### DATA FOR ANALYSIS
-- ==== Sys2Proof/Machine/RegMap.lean ====
section
/-!
DEFINITION. The register map of the Plidal: the fabric address of every register, its fields, and for every unit the list of its registers with the writable (RW), write-one-to-clear (W1C) and action (WO) bits and the reset value, written from the register tables of spec/ (R3, R12, R14, R15, R20; the chapters' register sections).
A reset entry `img`, `P` or `X` of the tables, and a value a table leaves out, is 0 here (notes/assumptions/1.md).
-/

namespace Sys2Proof.Machine

/-- A field of a register: fabric address, high bit and low bit (bits written [msb:lsb], conventions of file 00). -/
structure Fld where
  addr : Nat
  hi : Nat
  lo : Nat
  deriving DecidableEq, Repr

/-- One row of a unit's register list. `n1`/`st1` and `n2`/`st2` are the counts and strides of an array of registers
(1 and 4 for a single register); `rw`, `w1c` and `wo` are the bit masks of R12's types, every other bit is RO, RS or reserved;
`p` marks the bits that survive every reset but power-on (R15). -/
structure RegDesc where
  off : Nat
  n1 : Nat
  st1 : Nat
  n2 : Nat
  st2 : Nat
  rw : Nat
  w1c : Nat
  wo : Nat
  reset : Nat
  p : Nat
  deriving DecidableEq, Repr

/-- The three kinds of die that hold units (R3, R4, R21): the HUB, a channel die, the KPR. -/
inductive DieKind where
  | hub | ch | kpr
  deriving DecidableEq, Repr

/-- The fabric address of a unit's offset 0 (R3). -/
def unitBase (die unit : Nat) : Nat := die * 0x20000000 + unit * 0x1000000

/-- A HUB register's address (R3). -/
def hubReg (unit off : Nat) : Nat := unit * 0x1000000 + off

/-- A register's address on channel die CHn, die n + 1 (R3, R21). -/
def chReg (n unit off : Nat) : Nat := (n + 1) * 0x20000000 + unit * 0x1000000 + off

/-- A KPR register's address (R3). -/
def kprReg (unit off : Nat) : Nat := 5 * 0x20000000 + unit * 0x1000000 + off

/-! Unit base addresses (R3 and the unit tables of file 01). -/

abbrev hubDIE : Nat := hubReg 0 0
abbrev hubPCIE : Nat := hubReg 1 0
abbrev hubNVME : Nat := hubReg 2 0
abbrev hubTAGS : Nat := hubReg 3 0
abbrev hubSTACKS : Nat := hubReg 4 0
abbrev hubSCACHE : Nat := hubReg 5 0
abbrev hubDRAMC : Nat := hubReg 6 0
abbrev hubCIPHER : Nat := hubReg 7 0
abbrev hubSIGNET : Nat := hubReg 8 0
abbrev hubFOLIO : Nat := hubReg 9 0
abbrev hubCATALOGUE : Nat := hubReg 10 0
abbrev hubXSPI : Nat := hubReg 11 0
abbrev hubMGMT : Nat := hubReg 12 0
abbrev hubEVENT : Nat := hubReg 13 0
abbrev hubTSUKU : Nat := hubReg 14 0
abbrev hubOTP : Nat := hubReg 15 0
abbrev hubBROM : Nat := hubReg 16 0
abbrev hubHSRAM : Nat := hubReg 17 0
abbrev hubHCORE : Nat := hubReg 18 0
abbrev hubPERI : Nat := hubReg 19 0
abbrev chDIE (n : Nat) : Nat := chReg n 0 0
abbrev chAFE (n : Nat) : Nat := chReg n 1 0
abbrev chADC (n : Nat) : Nat := chReg n 2 0
abbrev chDETECT (n : Nat) : Nat := chReg n 3 0
abbrev chLDPC (n : Nat) : Nat := chReg n 4 0
abbrev chWRITE (n : Nat) : Nat := chReg n 5 0
abbrev chASSIST (n : Nat) : Nat := chReg n 6 0
abbrev chFLY (n : Nat) : Nat := chReg n 7 0
abbrev chDEMOD (n : Nat) : Nat := chReg n 8 0
abbrev chLOOP (n : Nat) : Nat := chReg n 9 0
abbrev chHOLD (n : Nat) : Nat := chReg n 10 0
abbrev chLOMUN (n : Nat) : Nat := chReg n 11 0
abbrev chPREAMP (n : Nat) : Nat := chReg n 12 0
abbrev chCLASPV (n : Nat) : Nat := chReg n 13 0
abbrev chCCORE (n : Nat) : Nat := chReg n 14 0
abbrev chCSRAM (n : Nat) : Nat := chReg n 15 0
abbrev chEVENT (n : Nat) : Nat := chReg n 16 0
abbrev chTSUKU (n : Nat) : Nat := chReg n 17 0
abbrev kprDIE : Nat := kprReg 0 0
abbrev kprCLOCK : Nat := kprReg 1 0
abbrev kprWEDGE : Nat := kprReg 2 0
abbrev kprLADDER : Nat := kprReg 3 0
abbrev kprSUPMON : Nat := kprReg 4 0
abbrev kprSPIN : Nat := kprReg 5 0
abbrev kprSHOCK : Nat := kprReg 6 0
abbrev kprCLASPS : Nat := kprReg 7 0
abbrev kprALOG : Nat := kprReg 8 0
abbrev kprCOUNT : Nat := kprReg 9 0
abbrev kprNVS : Nat := kprReg 10 0
abbrev kprTHERM : Nat := kprReg 11 0
abbrev kprKVERIFY : Nat := kprReg 12 0
abbrev kprEVENT : Nat := kprReg 13 0
abbrev kprTSUKU : Nat := kprReg 14 0
abbrev kprINVENTORY : Nat := kprReg 15 0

### TASK DESCRIPTION
Copy out all of the listing, exactly as it reads.

### TASK SOLUTION
-- ==== Sys2Proof/Machine/RegMap.lean ====
section
/-!
DEFINITION. The register map of the Plidal: the fabric address of every register, its fields, and for every unit the list of its registers with the writable (RW), write-one-to-clear (W1C) and action (WO) bits and the reset value, written from the register tables of spec/ (R3, R12, R14, R15, R20; the chapters' register sections).
A reset entry `img`, `P` or `X` of the tables, and a value a table leaves out, is 0 here (notes/assumptions/1.md).
-/

namespace Sys2Proof.Machine

/-- A field of a register: fabric address, high bit and low bit (bits written [msb:lsb], conventions of file 00). -/
structure Fld where
  addr : Nat
  hi : Nat
  lo : Nat
  deriving DecidableEq, Repr

/-- One row of a unit's register list. `n1`/`st1` and `n2`/`st2` are the counts and strides of an array of registers
(1 and 4 for a single register); `rw`, `w1c` and `wo` are the bit masks of R12's types, every other bit is RO, RS or reserved;
`p` marks the bits that survive every reset but power-on (R15). -/
structure RegDesc where
  off : Nat
  n1 : Nat
  st1 : Nat
  n2 : Nat
  st2 : Nat
  rw : Nat
  w1c : Nat
  wo : Nat
  reset : Nat
  p : Nat
  deriving DecidableEq, Repr

/-- The three kinds of die that hold units (R3, R4, R21): the HUB, a channel die, the KPR. -/
inductive DieKind where
  | hub | ch | kpr
  deriving DecidableEq, Repr

/-- The fabric address of a unit's offset 0 (R3). -/
def unitBase (die unit : Nat) : Nat := die * 0x20000000 + unit * 0x1000000

/-- A HUB register's address (R3). -/
def hubReg (unit off : Nat) : Nat := unit * 0x1000000 + off

/-- A register's address on channel die CHn, die n + 1 (R3, R21). -/
def chReg (n unit off : Nat) : Nat := (n + 1) * 0x20000000 + unit * 0x1000000 + off

/-- A KPR register's address (R3). -/
def kprReg (unit off : Nat) : Nat := 5 * 0x20000000 + unit * 0x1000000 + off

/-! Unit base addresses (R3 and the unit tables of file 01). -/

abbrev hubDIE : Nat := hubReg 0 0
abbrev hubPCIE : Nat := hubReg 1 0
abbrev hubNVME : Nat := hubReg 2 0
abbrev hubTAGS : Nat := hubReg 3 0
abbrev hubSTACKS : Nat := hubReg 4 0
abbrev hubSCACHE : Nat := hubReg 5 0
abbrev hubDRAMC : Nat := hubReg 6 0
abbrev hubCIPHER : Nat := hubReg 7 0
abbrev hubSIGNET : Nat := hubReg 8 0
abbrev hubFOLIO : Nat := hubReg 9 0
abbrev hubCATALOGUE : Nat := hubReg 10 0
abbrev hubXSPI : Nat := hubReg 11 0
abbrev hubMGMT : Nat := hubReg 12 0
abbrev hubEVENT : Nat := hubReg 13 0
abbrev hubTSUKU : Nat := hubReg 14 0
abbrev hubOTP : Nat := hubReg 15 0
abbrev hubBROM : Nat := hubReg 16 0
abbrev hubHSRAM : Nat := hubReg 17 0
abbrev hubHCORE : Nat := hubReg 18 0
abbrev hubPERI : Nat := hubReg 19 0
abbrev chDIE (n : Nat) : Nat := chReg n 0 0
abbrev chAFE (n : Nat) : Nat := chReg n 1 0
abbrev chADC (n : Nat) : Nat := chReg n 2 0
abbrev chDETECT (n : Nat) : Nat := chReg n 3 0
abbrev chLDPC (n : Nat) : Nat := chReg n 4 0
abbrev chWRITE (n : Nat) : Nat := chReg n 5 0
abbrev chASSIST (n : Nat) : Nat := chReg n 6 0
abbrev chFLY (n : Nat) : Nat := chReg n 7 0
abbrev chDEMOD (n : Nat) : Nat := chReg n 8 0
abbrev chLOOP (n : Nat) : Nat := chReg n 9 0
abbrev chHOLD (n : Nat) : Nat := chReg n 10 0
abbrev chLOMUN (n : Nat) : Nat := chReg n 11 0
abbrev chPREAMP (n : Nat) : Nat := chReg n 12 0
abbrev chCLASPV (n : Nat) : Nat := chReg n 13 0
abbrev chCCORE (n : Nat) : Nat := chReg n 14 0
abbrev chCSRAM (n : Nat) : Nat := chReg n 15 0
abbrev chEVENT (n : Nat) : Nat := chReg n 16 0
abbrev chTSUKU (n : Nat) : Nat := chReg n 17 0
abbrev kprDIE : Nat := kprReg 0 0
abbrev kprCLOCK : Nat := kprReg 1 0
abbrev kprWEDGE : Nat := kprReg 2 0
abbrev kprLADDER : Nat := kprReg 3 0
abbrev kprSUPMON : Nat := kprReg 4 0
abbrev kprSPIN : Nat := kprReg 5 0
abbrev kprSHOCK : Nat := kprReg 6 0
abbrev kprCLASPS : Nat := kprReg 7 0
abbrev kprALOG : Nat := kprReg 8 0
abbrev kprCOUNT : Nat := kprReg 9 0
abbrev kprNVS : Nat := kprReg 10 0
abbrev kprTHERM : Nat := kprReg 11 0
abbrev kprKVERIFY : Nat := kprReg 12 0
abbrev kprEVENT : Nat := kprReg 13 0
abbrev kprTSUKU : Nat := kprReg 14 0
abbrev kprINVENTORY : Nat := kprReg 15 0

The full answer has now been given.